/-! ### The Event Queue and the pending stores (R86 to R88, R92, R97) -/

/-- The records of a channel among some records (R85). -/
def recordsOf (ch : Chan) (l : List EventRecord) : List EventRecord :=
  l.filter fun r => isChannelKind r.kind && r.source == ch.val

/-- The records of a channel that have not left the part, in the order in which they will: those in the EQ, then its
pending store. -/
def State.unsent (s : State) (ch : Chan) : List EventRecord :=
  recordsOf ch s.eq.records ++ s.cm[ch].store

/-- The EQ never holds more than 512 records; a pending store holds at most two; the records of one channel in the EQ
are of one class; a channel's unsent records stand in nondecreasing order of elapsed stamp, none above its stamp floor;
and no held entry could be taken now (R73, R86 to R88, R92, R97). -/
structure State.QueueInv (s : State) : Prop where
  fill : s.eq.records.length ≤ 512
  seq : s.eq.seq < 65536
  stores : ∀ ch : Chan, s.cm[ch].store.length ≤ 2
  own : ∀ ch : Chan, ∀ r ∈ s.cm[ch].store, isChannelKind r.kind = true ∧ r.source = ch.val
  oneClass : ∀ ch : Chan, ∀ r ∈ recordsOf ch s.eq.records, ∀ q ∈ recordsOf ch s.eq.records, r.cls = q.cls
  ordered : ∀ ch : Chan, (s.unsent ch).Pairwise fun r q => r.stamp.elapsed ≤ q.stamp.elapsed
  floors : ∀ ch : Chan, ∀ r ∈ s.unsent ch, r.stamp.elapsed ≤ s.cm[ch].floor
  waiting : ∀ ch : Chan, releasable s ch = none

/-! ### The Tally Unit (R122, R124, R125, R129, R133) -/

/-- No instant that a channel keeps lies ahead of E (R69, R73). -/
structure Channel.Past (e : Nat) (x : Channel) : Prop where
  floor : x.floor ≤ e
  candidate : ∀ k ∈ x.candidate, k.frame ≤ e
  run : ∀ r ∈ x.runStart, r.frame ≤ e
  chatter : ∀ c ∈ x.chatter, c.lastStamp ≤ e

/-- The tally equality of a unit at E `e`, its entry stamp, and its mode history: 1 to 4 pairs, newest first, the
newest naming the current mode (R120, R124, R125). -/
structure GenUnit.Balanced (e : Nat) (x : GenUnit) : Prop where
  entry : x.entry ≤ e
  balance : (x.buckets.toList.sum : Int) + (e - x.entry) = x.base + (e - x.baseStamp)
  historyLength : x.history.length ≤ 4
  newest : (x.history.head?).map Prod.fst = some x.mode
  historyOrder : x.history.Pairwise fun p q => q.2 ≤ p.2
  historyPast : ∀ p ∈ x.history, p.2 ≤ x.entry

/-- Every unit's tally is balanced (R125). -/
structure State.TallyInv (s : State) : Prop where
  channels : ∀ ch : Chan, s.cm[ch].Past s.tb.e
  units : ∀ u : UnitNo, s.tu[u].Balanced s.tb.e

/-- The modes in which a start attempt can be open (R129). -/
def canBeStarting : UnitMode → Bool
  | .starting | .spin | .stopping => true
  | .standstill | .generating | .pumping | .condenser | .unknown => false

/-- The start accounting of a unit (R129, R133). -/
structure GenUnit.StartsBalanced (x : GenUnit) : Prop where
  balance : (x.successes + x.failures + boolCode x.attempt.isSome) % 4294967296 = x.starts
  modes : x.attempt.isSome = true → canBeStarting x.mode = true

---

YOUR ASSIGNMENT:
Your answer should be the exact lines above from the one with "newest : (x.history.head?).map" through the one with "units : ∀ u", both included, and nothing besides.

THE ANSWER:
  newest : (x.history.head?).map Prod.fst = some x.mode
  historyOrder : x.history.Pairwise fun p q => q.2 ≤ p.2
  historyPast : ∀ p ∈ x.history, p.2 ≤ x.entry

/-- Every unit's tally is balanced (R125). -/
structure State.TallyInv (s : State) : Prop where
  channels : ∀ ch : Chan, s.cm[ch].Past s.tb.e
  units : ∀ u : UnitNo, s.tu[u].Balanced s.tb.e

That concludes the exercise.